Dr. Charles Perfetti: Yes, I think that’s a fundamentally correct way to understand it. If you don’t understand it that way I think you’re going to maybe go down some garden path. Getting that first phase to a high level so that you’re able to use the language system - if you’re struggling with that mapping process then you’re not able to engage the language system that you have and that you would otherwise use perfectly well with the spoken language.

That’s why it’s so critical to have the word identification process developed to a very high level. A lot of that, especially in English, and I‘m not sure everyone would see it this way, is rather word specific knowledge. That is, you’re really talking about two things that develop. About developing a strong generalized decoding routine, mapping letters to phonological representation, but your also talking about strengthening specific associations between written letter patterns and a word. I think you’ve got to have both of these to read effectively in an orthography like English, which is highly irregular. So, that’s where the experience comes in. You’ve got to have quite a bit of experience to have a chance to build up associations between a printed form for an irregular word and the word that it’s representing.

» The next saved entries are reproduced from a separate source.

-- ==== Sys2Proof/Laws/FramesA.lean ====
section
/-!
SUPPORT. FramesA.lean: for each operation of Ops, Protocol, Kerf, Sound, Blocks, LinkOps, Objects, one lemma that says which parts of the state it never changes.
-/

namespace Sys2Proof.Machine

theorem pass_frame (n : Nat) (s : State) : SameStore s (pass n s) ∧ SameSecure s (pass n s) ∧ SameObjects s (pass n s)
    ∧ SameMix s (pass n s) ∧ SameHead s (pass n s) ∧ SamePort s (pass n s) ∧ SameSizes s (pass n s) ∧ (pass n s).pending =
    s.pending ∧ (pass n s).pwr = s.pwr ∧ (pass n s).bus = s.bus ∧ (pass n s).plan = s.plan ∧ (pass n s).compat = s.compat
    := by
  unfold pass; simp

theorem passTo_frame (due : Nat) (s : State) : SameStore s (passTo due s) ∧ SameSecure s (passTo due s) ∧ SameObjects
    s (passTo due s) ∧ SameMix s (passTo due s) ∧ SameHead s (passTo due s) ∧ SamePort s (passTo due s) ∧ SameSizes s
    (passTo due s) ∧ (passTo due s).pending = s.pending ∧ (passTo due s).pwr = s.pwr ∧ (passTo due s).bus = s.bus ∧
    (passTo due s).plan = s.plan ∧ (passTo due s).compat = s.compat := by
  unfold passTo; simp [pass_frame ..]

@[simp] theorem drawNat_frame (s : State) : SameBase s (drawNat s).2 ∧ SameStore s (drawNat s).2 ∧ SameObjects s
    (drawNat s).2 ∧ SameMix s (drawNat s).2 ∧ SameHead s (drawNat s).2 ∧ SamePlan s (drawNat s).2 ∧ SamePort s (drawNat
    s).2 ∧ SameSizes s (drawNat s).2 ∧ (drawNat s).2.sec = s.sec ∧ (drawNat s).2.survey = s.survey := by
  unfold drawNat; simp

theorem drawInt_frame (s : State) : SameBase s (drawInt s).2 ∧ SameStore s (drawInt s).2 ∧ SameObjects s (drawInt s).2
    ∧ SameMix s (drawInt s).2 ∧ SameHead s (drawInt s).2 ∧ SamePlan s (drawInt s).2 ∧ SamePort s (drawInt s).2 ∧ SameSizes
    s (drawInt s).2 ∧ (drawInt s).2.sec = s.sec ∧ (drawInt s).2.survey = s.survey := by
  unfold drawInt; simp

theorem drawBool_frame (s : State) : SameBase s (drawBool s).2 ∧ SameStore s (drawBool s).2 ∧ SameObjects s (drawBool
    s).2 ∧ SameMix s (drawBool s).2 ∧ SameHead s (drawBool s).2 ∧ SamePlan s (drawBool s).2 ∧ SamePort s (drawBool s).2 ∧
    SameSizes s (drawBool s).2 ∧ (drawBool s).2.sec = s.sec ∧ (drawBool s).2.survey = s.survey := by
  unfold drawBool; simp

theorem drawBytes_frame (n : Nat) (s : State) : SameBase s (drawBytes n s).2 ∧ SameStore s (drawBytes n s).2 ∧
    SameObjects s (drawBytes n s).2 ∧ SameMix s (drawBytes n s).2 ∧ SameHead s (drawBytes n s).2 ∧ SamePlan s (drawBytes n
    s).2 ∧ SamePort s (drawBytes n s).2 ∧ SameSizes s (drawBytes n s).2 ∧ (drawBytes n s).2.sec = s.sec ∧ (drawBytes n
    s).2.survey = s.survey := by
  unfold drawBytes; simp

@[simp] theorem emit_frame (o : Output) (s : State) : SameBase s (emit o s) ∧ SameStore s (emit o s) ∧ SameSecure s
    (emit o s) ∧ SameObjects s (emit o s) ∧ SameMix s (emit o s) ∧ SameHead s (emit o s) ∧ SamePlan s (emit o s) ∧
    SameSizes s (emit o s) ∧ (emit o s).port = s.port := by
  unfold emit; simp

@[simp] theorem modRing_frame (n : Nat) (g : Ring → Ring) (s : State) : SameBase s (modRing n g s) ∧ SameStore s
    (modRing n g s) ∧ SameSecure s (modRing n g s) ∧ SameObjects s (modRing n g s) ∧ SameMix s (modRing n g s) ∧ SameHead
    s (modRing n g s) ∧ SamePlan s (modRing n g s) ∧ SameSizes s (modRing n g s) ∧ (modRing n g s).out = s.out := by
  unfold modRing; simp

theorem modRingSet_frame (n : Nat) (g : RingSettings → RingSettings) (s : State) : SameBase s (modRingSet n g s) ∧
    SameSecure s (modRingSet n g s) ∧ SameObjects s (modRingSet n g s) ∧ SameMix s (modRingSet n g s) ∧ SameHead s
    (modRingSet n g s) ∧ SamePlan s (modRingSet n g s) ∧ SamePort s (modRingSet n g s) ∧ SameSizes s (modRingSet n g s) ∧
    (modRingSet n g s).store = s.store ∧ (modRingSet n g s).link = s.link ∧ (modRingSet n g s).stats = s.stats := by
  unfold modRingSet; simp

theorem popFront_frame (s : State) (n : Nat) : SameBase s (popFront s n) ∧ SameStore s (popFront s n) ∧ SameSecure s
    (popFront s n) ∧ SameObjects s (popFront s n) ∧ SameMix s (popFront s n) ∧ SameHead s (popFront s n) ∧ SamePlan s
    (popFront s n) ∧ SameSizes s (popFront s n) ∧ (popFront s n).out = s.out := by
  unfold popFront; simp

theorem repack_frame (n : Nat) (s : State) : SameBase s (repack n s) ∧ SameStore s (repack n s) ∧ SameSecure s (repack
    n s) ∧ SameObjects s (repack n s) ∧ SameMix s (repack n s) ∧ SameHead s (repack n s) ∧ SamePlan s (repack n s) ∧
    SameSizes s (repack n s) ∧ (repack n s).out = s.out := by
  unfold repack; simp

theorem passEpoch_frame (n : Nat) (h : ShavingHdr) (s : State) : SameBase s (passEpoch n h s) ∧ SameStore s (passEpoch
    n h s) ∧ SameSecure s (passEpoch n h s) ∧ SameObjects s (passEpoch n h s) ∧ SameMix s (passEpoch n h s) ∧ SameHead s
    (passEpoch n h s) ∧ SamePlan s (passEpoch n h s) ∧ SameSizes s (passEpoch n h s) ∧ (passEpoch n h s).out = s.out := by
  unfold passEpoch; (repeat' split) <;> simp

theorem cutEntries_frame (n : Nat) (i : Nat) (k : Nat) (s : State) : SameBase s (cutEntries n i k s) ∧ SameStore s
    (cutEntries n i k s) ∧ SameSecure s (cutEntries n i k s) ∧ SameObjects s (cutEntries n i k s) ∧ SameMix s (cutEntries
    n i k s) ∧ SameHead s (cutEntries n i k s) ∧ SamePlan s (cutEntries n i k s) ∧ SameSizes s (cutEntries n i k s) ∧
    (cutEntries n i k s).out = s.out := by
  unfold cutEntries; simp [popFront_frame .., repack_frame ..]

theorem droppedBlock_frame (n : Nat) (e : Entry) (s : State) : SameBase s (droppedBlock n e s) ∧ SameStore s
    (droppedBlock n e s) ∧ SameSecure s (droppedBlock n e s) ∧ SameObjects s (droppedBlock n e s) ∧ SameMix s
    (droppedBlock n e s) ∧ SameHead s (droppedBlock n e s) ∧ SamePlan s (droppedBlock n e s) ∧ SameSizes s (droppedBlock n
    e s) ∧ (droppedBlock n e s).out = s.out := by
  unfold droppedBlock; (repeat' split) <;> simp [passEpoch_frame ..]

theorem dropOldest_frame (s : State) (n : Nat) : SameBase s (dropOldest s n) ∧ SameStore s (dropOldest s n) ∧
    SameSecure s (dropOldest s n) ∧ SameObjects s (dropOldest s n) ∧ SameMix s (dropOldest s n) ∧ SameHead s (dropOldest s
    n) ∧ SamePlan s (dropOldest s n) ∧ SameSizes s (dropOldest s n) ∧ (dropOldest s n).out = s.out := by
  unfold dropOldest; dsimp only; (repeat' split) <;> simp [droppedBlock_frame .., cutEntries_frame ..]

theorem dropUntilFits_frame (n : Nat) (len : Nat) (x0 : Nat) (x1 : State) : SameBase x1 (dropUntilFits n len x0 x1) ∧
    SameStore x1 (dropUntilFits n len x0 x1) ∧ SameSecure x1 (dropUntilFits n len x0 x1) ∧ SameObjects x1 (dropUntilFits n
    len x0 x1) ∧ SameMix x1 (dropUntilFits n len x0 x1) ∧ SameHead x1 (dropUntilFits n len x0 x1) ∧ SamePlan x1
    (dropUntilFits n len x0 x1) ∧ SameSizes x1 (dropUntilFits n len x0 x1) ∧ (dropUntilFits n len x0 x1).out = x1.out :=
    by
  induction x0 generalizing x1 with
  | zero => simp [dropUntilFits]
  | succ k ih => unfold dropUntilFits; (repeat' split) <;> simp [dropOldest_frame .., ih]

theorem sendMsix_frame (n : Nat) (s : State) : SameBase s (sendMsix n s) ∧ SameStore s (sendMsix n s) ∧ SameSecure s
    (sendMsix n s) ∧ SameObjects s (sendMsix n s) ∧ SameMix s (sendMsix n s) ∧ SameHead s (sendMsix n s) ∧ SamePlan s
    (sendMsix n s) ∧ SameSizes s (sendMsix n s) := by
  unfold sendMsix; simp

theorem raiseInt_frame (n : Nat) (s : State) : SameBase s (raiseInt n s) ∧ SameStore s (raiseInt n s) ∧ SameSecure s
    (raiseInt n s) ∧ SameObjects s (raiseInt n s) ∧ SameMix s (raiseInt n s) ∧ SameHead s (raiseInt n s) ∧ SamePlan s
    (raiseInt n s) ∧ SameSizes s (raiseInt n s) := by
  unfold raiseInt; simp [sendMsix_frame ..]

theorem madeVisible_frame (n : Nat) (len : Nat) (s : State) : SameBase s (madeVisible n len s) ∧ SameStore s
    (madeVisible n len s) ∧ SameSecure s (madeVisible n len s) ∧ SameObjects s (madeVisible n len s) ∧ SameMix s
    (madeVisible n len s) ∧ SameHead s (madeVisible n len s) ∧ SamePlan s (madeVisible n len s) ∧ SameSizes s (madeVisible
    n len s) := by
  unfold madeVisible; simp [raiseInt_frame ..]

theorem stageEntry_frame (n : Nat) (e : Entry) (s : State) : SameBase s (stageEntry n e s) ∧ SameStore s (stageEntry n
    e s) ∧ SameSecure s (stageEntry n e s) ∧ SameObjects s (stageEntry n e s) ∧ SameMix s (stageEntry n e s) ∧ SameHead s
    (stageEntry n e s) ∧ SamePlan s (stageEntry n e s) ∧ SameSizes s (stageEntry n e s) := by
  unfold stageEntry; simp [madeVisible_frame ..]

@[simp] theorem stageShaving_frame (n : Nat) (h : ShavingHdr) (payload : List Byte) (group : Nat) (s : State) :
    SameBase s (stageShaving n h payload group s) ∧ SameStore s (stageShaving n h payload group s) ∧ SameSecure s
    (stageShaving n h payload group s) ∧ SameObjects s (stageShaving n h payload group s) ∧ SameMix s (stageShaving n h
    payload group s) ∧ SameHead s (stageShaving n h payload group s) ∧ SamePlan s (stageShaving n h payload group s) ∧
    SameSizes s (stageShaving n h payload group s) := by
  unfold stageShaving; simp [stageEntry_frame ..]

@[simp] theorem takeSequence_frame (n : Nat) (src : Handle) (s : State) : SameBase s (takeSequence n src s) ∧
    SameStore s (takeSequence n src s) ∧ SameSecure s (takeSequence n src s) ∧ SameObjects s (takeSequence n src s) ∧
    SameMix s (takeSequence n src s) ∧ SameHead s (takeSequence n src s) ∧ SamePlan s (takeSequence n src s) ∧ SameSizes s
    (takeSequence n src s) ∧ (takeSequence n src s).out = s.out := by
  unfold takeSequence; simp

Charles Perfetti, Professor, Psychology & Linguistics, University of Pittsburgh. Source: COTC Interview: http://www.childrenofthecode.org/interviews/perfetti.htm#ComponentsofWordRecog

Word Recognition and Comprehension

Dr. Charles Perfetti: ... I was just struck by the fact that kids who had trouble understanding what they read, if you looked at them closely, they had trouble reading words. They either took longer or sometimes we asked the teacher to identify kids having problems and she’d say ‘Well, this kid reads words just fine but he can’t understand what he reads.’ We’d say okay and we’d go test him and we’d find out that, well yes, if you weren’t looking really closely, if you had him read a list of words he would read most of the words accurately. But if you measured the time it was taking him or the difficulty he was having, you almost always found that there was some problem in word reading.

David Boulton: There’s still quite a confusion with that today. People say that the student seems to be able to decode words fine so that isn’t the problem. And yet on closer inspection it seems that the efficiency with which they’re decoding the word, recognizing the word, is definitely having an impact on the resources necessary for subsequent comprehension.

Dr. Charles Perfetti: That’s right and that was the heart of that argument back then. I think the argument has become fairly widely accepted as being a correct argument. I think we have a better understanding, although I continue to be disappointed that researchers don’t look hard at word level processing in this new area of research called specific comprehension deficits. That’s a phrase that has been coined by several researchers. The general idea is that they’re observing children who, in fact, are fine at word decoding and have as their only problem comprehension.

I think that hypothesis is correct. That is, the hypothesis that there are children who have as their main problem something else in the language system than reading words. But I am still a little disappointed when I look at how people look at word identification. So, I think what has happened is people took my argument seriously enough, and the argument of others, that they assess decoding now before they do a study on some other variable. But they still tend not to measure efficiency and speed.

David Boulton: Even the neuroscience hasn’t yet gotten to the point where they can isolate the timing of processes in the assembly processing between the code and the word recognition processes.

Dr. Charles Perfetti: Well yeah, I think that’s right.